You never know when a great opportunity will present itself – you might be at a party, at a parking lot or buying groceries when you meet someone who may have a job opportunity or an interesting business proposition for you. Practising good manners will significantly improve the way other people perceive you, and by constantly reinforcing a polite and composed demeanour in your daily life, you will actually prepare yourself for professional and courteous behaviour during business meetings and negotiations.

It’s easy to allow yourself to explode at every little thing that irks you or resort to sarcasm and rudeness, but the true greats will never let their frustration or insecurities show. If everyone sees you as a reasonable, trustworthy and polite individual, many doors will open for you.

3. Be incredibly punctual and consistently productive

The main thing that separates successful people from the rest of the crowd is their ability to organize their life down to the last second and always be on time, clocking in a number of highly productive hours each day. Unfortunately, consistency is not something many people are good at.

This is why companies go to great lengths to ensure that their employees stay punctual, but if you want to build a successful career, you’ll have to find a way to develop these positive habits on your own. Even if the company has a strict attendance policy and the right software in place, you still need to go to bed on time, wake up early and stay focused throughout the day. Learning to motivate yourself to get things done when you really don’t feel like it and have a number of obstacles in your way is the most important career lesson you can learn.
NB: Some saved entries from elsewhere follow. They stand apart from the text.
-- ==== Sys2Proof/Machine/Stations.lean ====
section
/-! DEFINITION. The station logic: resync, health, fault replies, probe countdowns, and the
effects of configuration and restart on a station's record (Chapter 8). -/

namespace Sys2Proof.Machine

/-- What a transaction's end reports to the station logic (R114). -/
inductive Outcome where
  | success
  | faultReply (code : Nat)
  | failed
deriving DecidableEq, Repr

/-- The partial delivery addressed to a station is returned to its first segment (R131). -/
def rewindDelivery (k : Branch) (s : Nat) (d : Device) : Device :=
  match (d.seq k).delivering with
  | none => d
  | some c =>
    match d.queue k.line c with
    | [] => d
    | e :: es =>
      if e.station = some s then
        (d.setQueue k.line c ({ e with nextSegment := 1 } :: es)).setSeq k
          { d.seq k with delivering := none }
      else d

/-- A station's resync pending becomes yes (R131). -/
def markResync (k : Branch) (s : Nat) (d : Device) : Device :=
  rewindDelivery k s (d.setStation k s { d.station k s with resyncPending := true })

/-- Every configured station of a branch gets resync pending (R16, R19). -/
def markResyncAll (k : Branch) (d : Device) : Device :=
  stationAddresses.foldl
    (fun d s => if (d.stationConfig k s).configured then markResync k s d else d) d

/-- A valid reply clears resync pending and both toggles before any other handling; an ABSENT
record stays as it is (R131, R141). -/
def resyncOnReply (k : Branch) (s : Nat) (d : Device) : Device :=
  let x := d.station k s
  if x.state ≠ .absent ∧ x.resyncPending then
    d.setStation k s { x with resyncPending := false, downToggle := false, upExpected := false }
  else d

/-- A toggle flips, but not on an ABSENT record (R135, R137, R141). -/
def flipDown (k : Branch) (s : Nat) (d : Device) : Device :=
  let x := d.station k s
  if x.state = .absent then d else d.setStation k s { x with downToggle := !x.downToggle }

/-- The up toggle expected flips, but not on an ABSENT record (R137, R141). -/
def flipUp (k : Branch) (s : Nat) (d : Device) : Device :=
  let x := d.station k s
  if x.state = .absent then d else d.setStation k s { x with upExpected := !x.upExpected }

/-- A station enters or stays in FAULTED: its countdown is the probe interval in force and its
resync pending becomes yes (R138, R139). -/
def putFaulted (k : Branch) (s : Nat) (d : Device) : Device :=
  let interval := (d.settings k.line).probeInterval
  markResync k s
    (d.setStation k s { d.station k s with state := .faulted, probeCountdown := interval })

/-- A success at the transaction's end (R138, R140). It goes by the station's state at that moment:
a probe whose station two commits have made ABSENT and then ACTIVE in its flight raises no event,
the model's choice (log 31). -/
def stationSuccess (k : Branch) (s : Nat) (d : Device) : Device :=
  let x := d.station k s
  match x.state with
  | .absent => d
  | .active => d.setStation k s { x with failureCount := 0, state := .active }
  | .suspect => d.setStation k s { x with failureCount := 0, state := .active }
  | .faulted =>
    raiseEvent .stationRecovered (some k.line) (some s) 0
      (d.setStation k s { x with state := .active, failureCount := 0, probeCountdown := 0 })

/-- A failed transaction of an ACTIVE or SUSPECT station (R138). -/
def stationFails (k : Branch) (s : Nat) (d : Device) : Device :=
  let x := d.station k s
  let count := x.failureCount + 1
  let d' := (d.setStation k s { x with failureCount := count }).bumpStation k s .failedTransactions
  if (d.settings k.line).faultThreshold ≤ count then
    raiseEvent .stationFaulted (some k.line) (some s) 256 (putFaulted k s d')
  else
    let d'' := d'.setStation k s { d'.station k s with state := .suspect }
    if x.state = .active then raiseEvent .stationSuspect (some k.line) (some s) count d'' else d''

/-- A failed transaction on an OPEN branch: a FAULTED station's countdown starts again; an ABSENT
record stays and its counter rises (R138, R140, R141, log 18). A failed probe whose station commits
have made ACTIVE in its flight is counted as any failed transaction, the model's choice (log 31). -/
def stationFailure (k : Branch) (s : Nat) (isProbe : Bool) (d : Device) : Device :=
  let x := d.station k s
  match x.state with
  | .absent => if isProbe then d else d.bumpStation k s .failedTransactions
  | .active => stationFails k s d
  | .suspect => stationFails k s d
  | .faulted => d.setStation k s { x with probeCountdown := (d.settings k.line).probeInterval }

/-- A valid FAULT reply (R139). -/
def stationFaultReply (k : Branch) (s code : Nat) (d : Device) : Device :=
  let x := d.station k s
  match x.state with
  | .absent => d.bumpStation k s .faultReplies
  | .faulted =>
    putFaulted k s ((d.setStation k s { x with lastFaultCode := code }).bumpStation k s
      .faultReplies)
  | _ =>
    raiseEvent .stationFaulted (some k.line) (some s) code
      (putFaulted k s ((d.setStation k s { x with lastFaultCode := code }).bumpStation k s
        .faultReplies))

/-- The station logic at a transaction's end; a failed transaction on a SHUTTING branch changes
nothing (R18, R138). -/
def reportOutcome (k : Branch) (s : Nat) (isProbe : Bool) (o : Outcome) (d : Device) : Device :=
  match o with
  | .success => stationSuccess k s d
  | .faultReply code => stationFaultReply k s code d
  | .failed => if d.admission k = .opened then stationFailure k s isProbe d else d

/-- One station's probe countdown at a cycle start (R140). -/
def countDownStation (k : Branch) (d : Device) (s : Nat) : Device :=
  let x := d.station k s
  if x.state = .faulted ∧ 0 < x.probeCountdown then
    d.setStation k s { x with probeCountdown := x.probeCountdown - 1 }
  else d

/-- At a cycle start the countdowns of the FAULTED stations of every OPEN branch run (R140). -/
def countDownProbes (d : Device) : Device :=
  Branch.all.foldl
    (fun d k => if d.admission k = .opened then stationAddresses.foldl (countDownStation k) d
      else d) d

/-- A branch cycle begins: every "serviced this cycle" flag is cleared (R107). -/
def clearServiced (k : Branch) (d : Device) : Device :=
  stationAddresses.foldl
    (fun d s => d.setStation k s { d.station k s with serviced := false }) d

/-- A station's record after RESTART: last fault code and counters are kept (R126). -/
def Station.restarted (x : Station) (configured : Bool) : Station :=
  { x with
    state := if configured then .active else .absent, failureCount := 0,
    resyncPending := configured, downToggle := false, upExpected := false, probeCountdown := 0,
    serviced := false }

/-- A station's record when a commit configures or unconfigures it (R141). -/
def Station.reconfigured (x : Station) (configured : Bool) : Station :=
  { x with
    state := if configured then .active else .absent, failureCount := 0,
    resyncPending := configured, downToggle := false, upExpected := false, probeCountdown := 0 }

end Sys2Proof.Machine
end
4. Acknowledge your mistakes

Refusing to accept that you’ve made a mistake is not only counter-productive, but quite childish. A grown man or woman should have a firm grasp of reality and be aware of their own imperfections. Even though we can never be completely objective, we can at least admit that we have made a mistake and try not make similar mistakes next time. Accepting that you are flawed and trying to improve things about yourself that have become major character traits over time is incredibly difficult, which is why most people keep shifting blame and never grow.
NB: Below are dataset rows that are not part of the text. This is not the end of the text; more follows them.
/-- The request of the transaction in flight as it would be sent now: a retry repeats the request
with the resync flag, and a DELIVER's toggle, as resync pending stands (R112, R131, R132, R134,
R136). -/
def Device.requestOf (d : Device) (k : Branch) (r : InFlight) : BranchFrame :=
  let st := d.station k r.station
  match r.txn with
  | .exchange _ _ _ outputFrame cid priority =>
    { kind := .exchange, station := r.station, toggle := false, resync := st.resyncPending,
      fresh := outputFrame.isSome, position := .only, field := cidField priority cid,
      payload := (outputFrame.map d.payloadOf).getD [] }
  | .deliver c s =>
    match d.queue k.line c with
    | [] => BranchFrame.bare .deliver r.station st.resyncPending 0
    | e :: _ =>
      let (bytes, n) := d.segmentOf e s
      { kind := .deliver, station := r.station,
        toggle := if st.resyncPending then false else st.downToggle,
        resync := st.resyncPending, fresh := false, position := segmentPosition s n,
        field := cidField (d.priorityOf e.frame) e.egressCid, payload := bytes }
  | .service => BranchFrame.bare .service r.station st.resyncPending 0
  | .probe => BranchFrame.bare .service r.station true 0

/-- An attempt starts: its record is the one in flight and its request is sent (R112). -/
def startAttempt (k : Branch) (r : InFlight) (d : Device) : Device :=
  let d' := d.setSeq k { d.seq k with inFlight := some { r with replyWait := none } }
  sendBranch k .request (d'.requestOf k r) d'

/-- A transaction's record at its first attempt (R112). -/
def firstAttempt (txn : Txn) (station worst : Nat) : InFlight :=
  { txn := txn, station := station, worst := worst, attempt := 1, replyWait := none,
    received := none }

/-! ### The periodic part (R115, R132) -/

/-- The CID field of an EXCHANGE: the egress CID in force of the output circuit, 0 for NONE
(R132). -/
def Device.exchangeCid (d : Device) (output : Option Nat) : Nat :=
  match output with
  | none => 0
  | some cid =>
    match d.circuit? cid with
    | some c => c.leavesUnder cid
    | none => cid

/-- The first attempt of an element's EXCHANGE: it takes its own reference on the slot's frame
(R132). -/
def startExchange (k : Branch) (e : Element) (d : Device) : Device :=
  let frame := d.outputFrame e.output
  let priority := (frame.map d.priorityOf).getD 0
  let txn := Txn.exchange e.index e.output e.input frame (d.exchangeCid e.output) priority
  let record := firstAttempt txn e.station (d.elementWorst k e)
  startAttempt k record (match frame with
    | some ref => d.takeFrame ref
    | none => d)

/-- An element of the list takes a status. -/
def setElement (k : Branch) (index : Nat) (status : ElementStatus) (d : Device) : Device :=
  let mark := fun e : Element => if e.index = index then { e with status := status } else e
  d.setSeq k { d.seq k with list := (d.seq k).list.map mark }

/-- An element becomes MISSED and is counted (R107, R115, R124). -/
def missElement (k : Branch) (d : Device) (e : Element) : Device :=
  (setElement k e.index .missed d).bumpBoth k e.station .missed .missed

/-- An element becomes SKIPPED and is counted (R115, R124). -/
def skipElement (k : Branch) (d : Device) (e : Element) : Device :=
  (setElement k e.index .skipped d).bumpBoth k e.station .skipped .skipped

/-- The elements of the list that are still PENDING, in order. -/
def Device.pendingElements (d : Device) (k : Branch) : List Element :=
  (d.seq k).list.filter fun e => e.status == .pending

/-! ### Probes, selection and DONE (R116 to R122) -/

/-- The station due for a probe with the lowest address (R116). -/
def Device.probeDue (d : Device) (k : Branch) : Option Nat :=
  stationAddresses.find? fun s =>
    let x := d.station k s
    x.state == .faulted && x.probeCountdown == 0 && !x.serviced

/-- The order in which the service scan looks at the stations (R120). -/
def serviceOrder (last : Nat) : List Nat := List.range' (last + 1) (30 - last) ++ List.range' 1 last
5. Work hard on improving yourself in all aspects of life

While focusing on a single aspect of your life and even a single skill can help you master it faster before moving on to the next issue that needs improvement, being good at a couple of things is not going to be enough to attain true success. Communication and negotiation skills are important in practically any line of work, while dressing with style and confident body language can help you take your career to the next level regardless of skill and experience.

Taking care of your body and getting all the nutrients you need, as well as exercising, is going to boost focus, give you more energy and make you feel very confident. As you can see, reading, exercising, dieting, people skills and many other good habits all come together to create a winning mentality, and successful people strive to improve in different ways.

6. Push through failure with supreme confidence

A lot of people mistakenly assume that those rare few who achieve excellence simply have a unique combination of incredible talent and luck, which helps them get to the top without ever making any mistakes. However, while talent plays a big role, it’s actually the courage to try new things, tons of hard work and supreme confidence in yourself that are going to catapult you out of mediocrity. You have to believe that what you are doing is the best possible option if you want to be able to shrug off failures and keep moving forward.

A smart man once said: “We either win or we learn” – there is no “fail” in the vocabulary of a winner, all those minor setbacks are just lessons in the school of hard knocks. This confidence doesn’t come easy – it must be nurtured daily, by positive phrases repeated in front of the mirror and by truly believing that all the goals you have set can and will be accomplished sooner or later.

7. Come up with your own answers through tons of research and practice

Information is often served to us on a silver platter, but practical experience has shown that the easier it is to attain information, the more you should question its validity. There are tons of myths and misinformation out there, and a quick 3 minute Google search is not going to help you master any topic. You can never just take someone's word for it, it's important to read, read, and read some more.

Read from several different sources, find experts who most people in the field respect, and always try and see if the theory works in practice – your unique set of circumstances may require a slightly modified approach, and some tips might not apply to you.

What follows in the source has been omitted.